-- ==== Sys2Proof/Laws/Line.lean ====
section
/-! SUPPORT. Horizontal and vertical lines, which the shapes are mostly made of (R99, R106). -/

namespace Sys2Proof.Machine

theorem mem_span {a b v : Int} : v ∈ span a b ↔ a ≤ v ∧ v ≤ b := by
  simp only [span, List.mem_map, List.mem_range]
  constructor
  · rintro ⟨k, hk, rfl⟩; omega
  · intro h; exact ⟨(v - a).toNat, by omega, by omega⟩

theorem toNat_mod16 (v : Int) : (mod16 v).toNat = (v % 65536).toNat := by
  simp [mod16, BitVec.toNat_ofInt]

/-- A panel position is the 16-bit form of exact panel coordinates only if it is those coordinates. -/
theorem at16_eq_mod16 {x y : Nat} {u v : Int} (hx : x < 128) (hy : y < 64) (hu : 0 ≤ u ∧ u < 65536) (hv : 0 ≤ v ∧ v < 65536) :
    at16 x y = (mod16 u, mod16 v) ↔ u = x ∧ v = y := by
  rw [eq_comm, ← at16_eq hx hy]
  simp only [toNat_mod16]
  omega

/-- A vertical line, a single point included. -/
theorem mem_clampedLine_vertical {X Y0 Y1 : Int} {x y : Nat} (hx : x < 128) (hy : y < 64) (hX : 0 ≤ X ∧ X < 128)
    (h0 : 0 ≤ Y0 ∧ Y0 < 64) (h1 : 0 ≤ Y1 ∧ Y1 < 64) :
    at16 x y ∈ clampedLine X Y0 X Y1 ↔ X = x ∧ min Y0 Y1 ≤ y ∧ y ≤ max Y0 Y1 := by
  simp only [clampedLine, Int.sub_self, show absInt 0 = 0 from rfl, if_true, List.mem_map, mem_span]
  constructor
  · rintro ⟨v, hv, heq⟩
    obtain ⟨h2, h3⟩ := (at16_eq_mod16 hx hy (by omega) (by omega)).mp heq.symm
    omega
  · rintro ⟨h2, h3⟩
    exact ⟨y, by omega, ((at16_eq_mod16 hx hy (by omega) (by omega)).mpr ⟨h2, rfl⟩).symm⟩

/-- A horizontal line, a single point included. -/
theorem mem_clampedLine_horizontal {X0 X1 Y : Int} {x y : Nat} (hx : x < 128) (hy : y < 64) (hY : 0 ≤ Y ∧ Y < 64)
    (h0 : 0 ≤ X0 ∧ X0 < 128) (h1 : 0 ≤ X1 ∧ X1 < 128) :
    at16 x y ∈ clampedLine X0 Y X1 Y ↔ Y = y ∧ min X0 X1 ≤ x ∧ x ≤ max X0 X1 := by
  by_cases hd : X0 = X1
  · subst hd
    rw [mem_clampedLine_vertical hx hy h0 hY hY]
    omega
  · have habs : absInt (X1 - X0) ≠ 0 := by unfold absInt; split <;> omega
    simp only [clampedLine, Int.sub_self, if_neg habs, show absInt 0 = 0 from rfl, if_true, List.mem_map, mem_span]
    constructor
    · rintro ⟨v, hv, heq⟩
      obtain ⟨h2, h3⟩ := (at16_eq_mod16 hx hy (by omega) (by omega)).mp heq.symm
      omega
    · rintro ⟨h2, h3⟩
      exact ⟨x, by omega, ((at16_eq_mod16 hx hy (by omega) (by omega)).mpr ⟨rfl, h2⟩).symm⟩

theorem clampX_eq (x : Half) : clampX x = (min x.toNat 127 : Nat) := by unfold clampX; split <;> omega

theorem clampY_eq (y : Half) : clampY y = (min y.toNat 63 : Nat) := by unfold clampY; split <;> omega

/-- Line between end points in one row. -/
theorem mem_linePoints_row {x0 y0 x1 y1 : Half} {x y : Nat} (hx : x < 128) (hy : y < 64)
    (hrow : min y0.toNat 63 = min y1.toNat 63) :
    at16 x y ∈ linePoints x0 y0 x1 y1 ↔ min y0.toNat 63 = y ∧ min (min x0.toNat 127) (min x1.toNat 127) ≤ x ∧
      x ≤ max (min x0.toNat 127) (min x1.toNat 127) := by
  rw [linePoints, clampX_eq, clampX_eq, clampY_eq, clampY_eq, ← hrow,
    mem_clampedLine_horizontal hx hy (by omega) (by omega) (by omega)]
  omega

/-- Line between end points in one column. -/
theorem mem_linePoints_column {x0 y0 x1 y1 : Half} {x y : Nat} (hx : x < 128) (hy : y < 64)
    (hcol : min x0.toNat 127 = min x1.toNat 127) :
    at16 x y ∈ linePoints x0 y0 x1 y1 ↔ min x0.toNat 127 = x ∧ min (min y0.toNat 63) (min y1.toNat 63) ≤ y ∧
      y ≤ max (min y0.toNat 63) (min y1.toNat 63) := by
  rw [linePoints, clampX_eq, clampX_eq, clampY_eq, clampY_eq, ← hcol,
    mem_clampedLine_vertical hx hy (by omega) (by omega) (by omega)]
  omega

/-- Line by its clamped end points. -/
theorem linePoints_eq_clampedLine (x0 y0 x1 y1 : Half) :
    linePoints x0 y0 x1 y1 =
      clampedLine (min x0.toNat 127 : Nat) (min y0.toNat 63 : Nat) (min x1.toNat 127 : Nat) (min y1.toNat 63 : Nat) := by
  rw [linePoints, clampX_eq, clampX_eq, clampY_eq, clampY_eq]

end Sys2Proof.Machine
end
════
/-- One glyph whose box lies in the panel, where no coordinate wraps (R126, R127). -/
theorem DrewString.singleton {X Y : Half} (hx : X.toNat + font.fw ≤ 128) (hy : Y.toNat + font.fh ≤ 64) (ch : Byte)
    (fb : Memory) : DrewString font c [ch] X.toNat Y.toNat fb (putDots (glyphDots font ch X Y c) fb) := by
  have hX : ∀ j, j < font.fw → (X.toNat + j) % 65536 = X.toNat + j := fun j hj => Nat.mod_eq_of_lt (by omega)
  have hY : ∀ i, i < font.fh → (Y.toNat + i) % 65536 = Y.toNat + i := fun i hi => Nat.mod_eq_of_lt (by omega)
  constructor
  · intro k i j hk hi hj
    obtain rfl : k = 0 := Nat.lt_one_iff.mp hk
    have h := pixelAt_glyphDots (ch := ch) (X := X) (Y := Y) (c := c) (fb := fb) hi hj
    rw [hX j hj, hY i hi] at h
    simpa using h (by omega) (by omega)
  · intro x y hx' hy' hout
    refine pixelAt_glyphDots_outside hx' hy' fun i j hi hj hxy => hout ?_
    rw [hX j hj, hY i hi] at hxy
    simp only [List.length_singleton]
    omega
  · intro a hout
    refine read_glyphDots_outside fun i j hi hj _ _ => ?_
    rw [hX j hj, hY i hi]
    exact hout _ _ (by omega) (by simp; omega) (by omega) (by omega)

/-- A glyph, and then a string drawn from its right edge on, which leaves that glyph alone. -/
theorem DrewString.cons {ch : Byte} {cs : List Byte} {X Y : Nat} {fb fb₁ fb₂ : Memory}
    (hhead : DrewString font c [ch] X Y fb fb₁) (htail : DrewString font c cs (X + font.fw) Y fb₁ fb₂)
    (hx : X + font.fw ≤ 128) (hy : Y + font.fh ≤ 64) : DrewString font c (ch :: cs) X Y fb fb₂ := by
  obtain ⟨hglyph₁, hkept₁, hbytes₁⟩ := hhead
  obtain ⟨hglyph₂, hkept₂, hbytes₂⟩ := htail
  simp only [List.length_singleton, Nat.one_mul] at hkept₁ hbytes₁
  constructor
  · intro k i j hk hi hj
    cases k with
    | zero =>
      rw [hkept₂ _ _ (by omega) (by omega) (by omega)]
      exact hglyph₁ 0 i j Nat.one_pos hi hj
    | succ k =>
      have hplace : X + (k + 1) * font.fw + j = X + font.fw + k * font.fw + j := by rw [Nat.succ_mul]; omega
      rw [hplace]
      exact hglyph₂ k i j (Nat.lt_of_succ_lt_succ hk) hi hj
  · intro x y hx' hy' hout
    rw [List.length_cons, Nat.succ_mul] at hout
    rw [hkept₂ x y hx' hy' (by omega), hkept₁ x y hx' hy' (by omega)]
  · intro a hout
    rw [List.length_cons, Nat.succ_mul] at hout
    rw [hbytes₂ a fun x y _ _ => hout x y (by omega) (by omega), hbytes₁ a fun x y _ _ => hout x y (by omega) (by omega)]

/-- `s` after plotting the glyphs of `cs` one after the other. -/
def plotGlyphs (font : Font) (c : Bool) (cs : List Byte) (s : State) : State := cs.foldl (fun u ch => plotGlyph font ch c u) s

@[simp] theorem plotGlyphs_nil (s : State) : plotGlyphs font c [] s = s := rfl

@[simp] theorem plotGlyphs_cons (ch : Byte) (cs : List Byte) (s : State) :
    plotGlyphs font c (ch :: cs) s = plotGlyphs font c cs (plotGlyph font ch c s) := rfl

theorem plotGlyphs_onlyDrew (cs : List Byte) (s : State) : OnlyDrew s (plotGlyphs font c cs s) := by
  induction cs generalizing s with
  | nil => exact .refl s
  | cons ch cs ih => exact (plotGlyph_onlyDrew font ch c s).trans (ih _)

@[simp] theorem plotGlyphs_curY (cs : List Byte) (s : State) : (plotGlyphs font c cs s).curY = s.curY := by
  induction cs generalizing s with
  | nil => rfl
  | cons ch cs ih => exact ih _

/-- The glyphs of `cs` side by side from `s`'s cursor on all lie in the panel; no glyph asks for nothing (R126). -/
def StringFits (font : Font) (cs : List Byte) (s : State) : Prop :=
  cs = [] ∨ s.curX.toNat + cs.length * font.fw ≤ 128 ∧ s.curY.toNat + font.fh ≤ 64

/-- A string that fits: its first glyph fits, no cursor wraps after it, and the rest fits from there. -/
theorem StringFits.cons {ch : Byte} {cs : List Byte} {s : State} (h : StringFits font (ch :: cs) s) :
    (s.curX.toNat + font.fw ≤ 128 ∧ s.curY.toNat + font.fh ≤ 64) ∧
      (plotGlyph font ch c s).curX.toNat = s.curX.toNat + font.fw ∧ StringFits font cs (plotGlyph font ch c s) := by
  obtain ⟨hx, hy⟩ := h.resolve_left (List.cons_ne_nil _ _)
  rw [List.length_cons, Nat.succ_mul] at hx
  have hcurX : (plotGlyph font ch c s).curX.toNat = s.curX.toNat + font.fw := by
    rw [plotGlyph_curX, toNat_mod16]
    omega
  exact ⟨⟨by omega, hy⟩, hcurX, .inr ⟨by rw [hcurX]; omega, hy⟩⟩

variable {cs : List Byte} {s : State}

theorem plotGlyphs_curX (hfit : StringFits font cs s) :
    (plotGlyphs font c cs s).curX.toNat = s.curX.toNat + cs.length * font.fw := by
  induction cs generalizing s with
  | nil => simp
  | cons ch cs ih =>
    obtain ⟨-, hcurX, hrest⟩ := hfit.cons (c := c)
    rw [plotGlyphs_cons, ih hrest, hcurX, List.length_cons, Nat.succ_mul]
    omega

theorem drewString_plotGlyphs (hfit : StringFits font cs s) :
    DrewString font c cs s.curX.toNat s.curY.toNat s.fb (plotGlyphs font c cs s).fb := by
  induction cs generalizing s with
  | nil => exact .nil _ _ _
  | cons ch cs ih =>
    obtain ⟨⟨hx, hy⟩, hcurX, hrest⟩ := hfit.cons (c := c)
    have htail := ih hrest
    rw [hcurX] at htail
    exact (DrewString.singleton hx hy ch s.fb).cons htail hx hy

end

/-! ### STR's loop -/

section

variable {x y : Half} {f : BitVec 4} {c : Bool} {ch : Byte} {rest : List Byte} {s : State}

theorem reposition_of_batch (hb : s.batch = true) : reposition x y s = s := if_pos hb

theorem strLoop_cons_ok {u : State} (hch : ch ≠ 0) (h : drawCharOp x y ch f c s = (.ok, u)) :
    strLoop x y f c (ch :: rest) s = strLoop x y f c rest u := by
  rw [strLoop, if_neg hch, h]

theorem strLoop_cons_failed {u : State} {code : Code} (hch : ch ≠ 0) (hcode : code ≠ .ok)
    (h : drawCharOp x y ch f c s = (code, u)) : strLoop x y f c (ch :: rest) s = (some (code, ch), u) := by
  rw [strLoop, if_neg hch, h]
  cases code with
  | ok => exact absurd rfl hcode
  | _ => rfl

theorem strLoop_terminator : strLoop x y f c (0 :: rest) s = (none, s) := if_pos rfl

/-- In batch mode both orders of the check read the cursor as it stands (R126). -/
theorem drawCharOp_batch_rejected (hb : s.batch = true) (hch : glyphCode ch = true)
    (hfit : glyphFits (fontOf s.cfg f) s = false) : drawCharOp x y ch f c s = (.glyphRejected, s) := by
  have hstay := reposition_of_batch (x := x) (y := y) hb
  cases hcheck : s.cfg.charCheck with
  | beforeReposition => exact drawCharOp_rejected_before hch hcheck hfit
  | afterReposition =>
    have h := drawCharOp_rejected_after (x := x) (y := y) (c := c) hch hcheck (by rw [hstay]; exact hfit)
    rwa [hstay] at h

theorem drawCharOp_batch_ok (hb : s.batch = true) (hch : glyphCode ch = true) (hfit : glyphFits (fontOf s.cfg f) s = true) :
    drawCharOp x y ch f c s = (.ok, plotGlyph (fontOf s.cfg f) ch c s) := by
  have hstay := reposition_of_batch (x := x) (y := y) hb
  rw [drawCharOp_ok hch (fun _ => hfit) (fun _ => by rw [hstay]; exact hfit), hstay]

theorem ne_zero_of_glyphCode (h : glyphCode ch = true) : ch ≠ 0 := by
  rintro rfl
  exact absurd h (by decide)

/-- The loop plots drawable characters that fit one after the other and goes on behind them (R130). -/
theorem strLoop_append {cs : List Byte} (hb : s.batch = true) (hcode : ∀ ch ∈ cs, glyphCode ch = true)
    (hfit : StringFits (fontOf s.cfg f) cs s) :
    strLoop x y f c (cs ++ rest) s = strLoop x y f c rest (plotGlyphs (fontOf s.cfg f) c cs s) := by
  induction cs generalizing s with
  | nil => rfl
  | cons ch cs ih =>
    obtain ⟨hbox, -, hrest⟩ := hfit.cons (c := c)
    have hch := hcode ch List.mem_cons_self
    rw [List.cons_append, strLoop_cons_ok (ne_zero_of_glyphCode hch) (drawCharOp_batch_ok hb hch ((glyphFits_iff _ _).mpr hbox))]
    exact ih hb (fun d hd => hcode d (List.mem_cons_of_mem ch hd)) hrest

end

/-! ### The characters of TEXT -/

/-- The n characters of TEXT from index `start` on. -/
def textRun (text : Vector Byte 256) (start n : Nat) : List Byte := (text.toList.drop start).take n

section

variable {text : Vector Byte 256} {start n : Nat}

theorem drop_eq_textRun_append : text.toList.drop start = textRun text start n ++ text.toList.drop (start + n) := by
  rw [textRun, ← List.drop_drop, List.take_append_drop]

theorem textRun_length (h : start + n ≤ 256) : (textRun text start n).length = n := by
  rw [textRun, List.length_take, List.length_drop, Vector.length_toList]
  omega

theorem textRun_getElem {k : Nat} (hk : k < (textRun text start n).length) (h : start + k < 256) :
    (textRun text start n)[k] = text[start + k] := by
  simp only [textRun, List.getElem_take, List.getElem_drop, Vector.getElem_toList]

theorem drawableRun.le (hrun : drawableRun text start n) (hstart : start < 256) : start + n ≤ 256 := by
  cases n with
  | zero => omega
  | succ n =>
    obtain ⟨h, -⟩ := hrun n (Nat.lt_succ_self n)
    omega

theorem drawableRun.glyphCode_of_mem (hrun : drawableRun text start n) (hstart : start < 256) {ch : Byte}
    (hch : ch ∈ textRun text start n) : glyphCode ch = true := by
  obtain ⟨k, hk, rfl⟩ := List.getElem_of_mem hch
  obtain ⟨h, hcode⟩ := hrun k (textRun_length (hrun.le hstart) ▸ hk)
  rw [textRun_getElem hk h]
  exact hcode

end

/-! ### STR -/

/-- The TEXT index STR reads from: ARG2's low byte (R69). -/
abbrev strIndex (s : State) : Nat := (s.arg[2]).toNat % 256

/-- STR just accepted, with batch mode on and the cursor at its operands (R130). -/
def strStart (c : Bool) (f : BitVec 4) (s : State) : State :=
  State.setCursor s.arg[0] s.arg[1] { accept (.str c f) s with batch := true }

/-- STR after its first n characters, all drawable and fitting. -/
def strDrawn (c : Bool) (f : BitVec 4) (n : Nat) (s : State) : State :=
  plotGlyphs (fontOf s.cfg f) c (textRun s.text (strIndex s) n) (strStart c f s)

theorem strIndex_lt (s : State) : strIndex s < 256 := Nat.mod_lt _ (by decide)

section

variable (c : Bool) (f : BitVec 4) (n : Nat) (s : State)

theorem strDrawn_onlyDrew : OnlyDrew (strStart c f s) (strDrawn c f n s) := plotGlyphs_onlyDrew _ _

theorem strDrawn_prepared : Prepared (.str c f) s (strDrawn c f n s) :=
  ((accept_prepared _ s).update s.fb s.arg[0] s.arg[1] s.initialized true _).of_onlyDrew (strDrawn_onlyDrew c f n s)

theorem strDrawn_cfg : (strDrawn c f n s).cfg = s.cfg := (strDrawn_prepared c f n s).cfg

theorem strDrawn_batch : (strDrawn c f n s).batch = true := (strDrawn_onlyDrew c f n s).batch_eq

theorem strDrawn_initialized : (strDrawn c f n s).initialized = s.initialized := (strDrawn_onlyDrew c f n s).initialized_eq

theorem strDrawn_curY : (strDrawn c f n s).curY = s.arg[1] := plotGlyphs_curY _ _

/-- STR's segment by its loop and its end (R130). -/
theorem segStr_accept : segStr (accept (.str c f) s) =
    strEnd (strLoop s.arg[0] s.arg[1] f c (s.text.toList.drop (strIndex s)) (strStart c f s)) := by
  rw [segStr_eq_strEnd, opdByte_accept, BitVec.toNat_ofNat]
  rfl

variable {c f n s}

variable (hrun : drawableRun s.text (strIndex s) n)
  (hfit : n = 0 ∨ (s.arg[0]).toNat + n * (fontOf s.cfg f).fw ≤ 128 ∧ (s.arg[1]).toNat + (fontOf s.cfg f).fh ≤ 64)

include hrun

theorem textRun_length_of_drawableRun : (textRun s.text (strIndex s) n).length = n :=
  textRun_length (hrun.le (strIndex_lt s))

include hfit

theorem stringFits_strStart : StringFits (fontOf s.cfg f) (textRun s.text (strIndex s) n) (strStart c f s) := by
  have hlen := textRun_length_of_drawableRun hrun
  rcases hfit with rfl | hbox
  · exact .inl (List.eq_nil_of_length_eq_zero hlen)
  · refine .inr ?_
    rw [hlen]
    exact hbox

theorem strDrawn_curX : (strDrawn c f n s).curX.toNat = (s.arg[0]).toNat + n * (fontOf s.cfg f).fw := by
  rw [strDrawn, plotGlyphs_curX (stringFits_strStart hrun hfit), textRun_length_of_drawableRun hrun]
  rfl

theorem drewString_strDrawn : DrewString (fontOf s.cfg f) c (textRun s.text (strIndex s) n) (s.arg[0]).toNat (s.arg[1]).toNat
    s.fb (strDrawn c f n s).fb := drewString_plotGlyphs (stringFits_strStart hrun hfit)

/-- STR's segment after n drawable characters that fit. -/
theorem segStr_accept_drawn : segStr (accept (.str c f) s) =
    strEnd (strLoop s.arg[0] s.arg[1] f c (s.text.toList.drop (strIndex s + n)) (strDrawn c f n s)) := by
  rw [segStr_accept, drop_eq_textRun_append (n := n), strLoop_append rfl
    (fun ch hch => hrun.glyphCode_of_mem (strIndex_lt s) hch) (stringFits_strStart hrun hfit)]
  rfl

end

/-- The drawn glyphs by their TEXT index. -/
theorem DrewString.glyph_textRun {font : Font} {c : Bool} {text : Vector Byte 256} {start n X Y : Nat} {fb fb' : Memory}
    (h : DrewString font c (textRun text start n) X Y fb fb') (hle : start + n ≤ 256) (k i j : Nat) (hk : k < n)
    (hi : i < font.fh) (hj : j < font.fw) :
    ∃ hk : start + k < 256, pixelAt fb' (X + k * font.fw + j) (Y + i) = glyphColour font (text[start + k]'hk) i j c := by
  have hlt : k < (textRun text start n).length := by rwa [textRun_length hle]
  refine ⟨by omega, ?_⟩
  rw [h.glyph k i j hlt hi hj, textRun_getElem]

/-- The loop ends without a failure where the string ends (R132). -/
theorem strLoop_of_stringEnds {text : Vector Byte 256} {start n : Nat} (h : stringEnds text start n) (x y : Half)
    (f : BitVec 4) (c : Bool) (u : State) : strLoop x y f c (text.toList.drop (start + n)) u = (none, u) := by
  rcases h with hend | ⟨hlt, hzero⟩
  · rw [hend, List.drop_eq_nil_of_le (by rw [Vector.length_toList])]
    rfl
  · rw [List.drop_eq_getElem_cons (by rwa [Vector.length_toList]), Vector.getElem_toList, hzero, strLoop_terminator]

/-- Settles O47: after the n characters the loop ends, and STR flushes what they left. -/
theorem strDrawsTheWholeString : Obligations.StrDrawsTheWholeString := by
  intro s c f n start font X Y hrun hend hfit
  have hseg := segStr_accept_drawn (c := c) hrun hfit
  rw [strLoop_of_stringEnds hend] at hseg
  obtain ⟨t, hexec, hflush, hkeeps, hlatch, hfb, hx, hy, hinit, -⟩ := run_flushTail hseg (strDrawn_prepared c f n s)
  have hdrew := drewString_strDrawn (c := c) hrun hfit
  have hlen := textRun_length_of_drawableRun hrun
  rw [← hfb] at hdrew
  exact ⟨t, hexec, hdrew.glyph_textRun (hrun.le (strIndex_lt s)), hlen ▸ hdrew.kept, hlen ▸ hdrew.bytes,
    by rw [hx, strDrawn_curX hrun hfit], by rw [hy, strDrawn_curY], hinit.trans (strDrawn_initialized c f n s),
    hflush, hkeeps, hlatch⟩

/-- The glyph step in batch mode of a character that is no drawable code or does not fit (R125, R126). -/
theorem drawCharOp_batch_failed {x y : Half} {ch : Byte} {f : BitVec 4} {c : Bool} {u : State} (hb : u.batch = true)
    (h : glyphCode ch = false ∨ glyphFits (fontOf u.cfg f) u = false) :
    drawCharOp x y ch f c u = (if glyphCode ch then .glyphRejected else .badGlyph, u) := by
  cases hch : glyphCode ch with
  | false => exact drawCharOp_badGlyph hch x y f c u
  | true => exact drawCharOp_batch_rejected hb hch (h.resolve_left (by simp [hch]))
════
When you reach the line in the material above that holds "(hfit : glyphFits (fontOf s.cfg f) s = false)", begin reproducing lines exactly, and stop after the line that holds "theorem drawCharOp_batch_ok (hb".

_ANSWER SPACE:_
    (hfit : glyphFits (fontOf s.cfg f) s = false) : drawCharOp x y ch f c s = (.glyphRejected, s) := by
  have hstay := reposition_of_batch (x := x) (y := y) hb
  cases hcheck : s.cfg.charCheck with
  | beforeReposition => exact drawCharOp_rejected_before hch hcheck hfit
  | afterReposition =>
    have h := drawCharOp_rejected_after (x := x) (y := y) (c := c) hch hcheck (by rw [hstay]; exact hfit)
    rwa [hstay] at h

theorem drawCharOp_batch_ok (hb : s.batch = true) (hch : glyphCode ch = true) (hfit : glyphFits (fontOf s.cfg f) s = true) :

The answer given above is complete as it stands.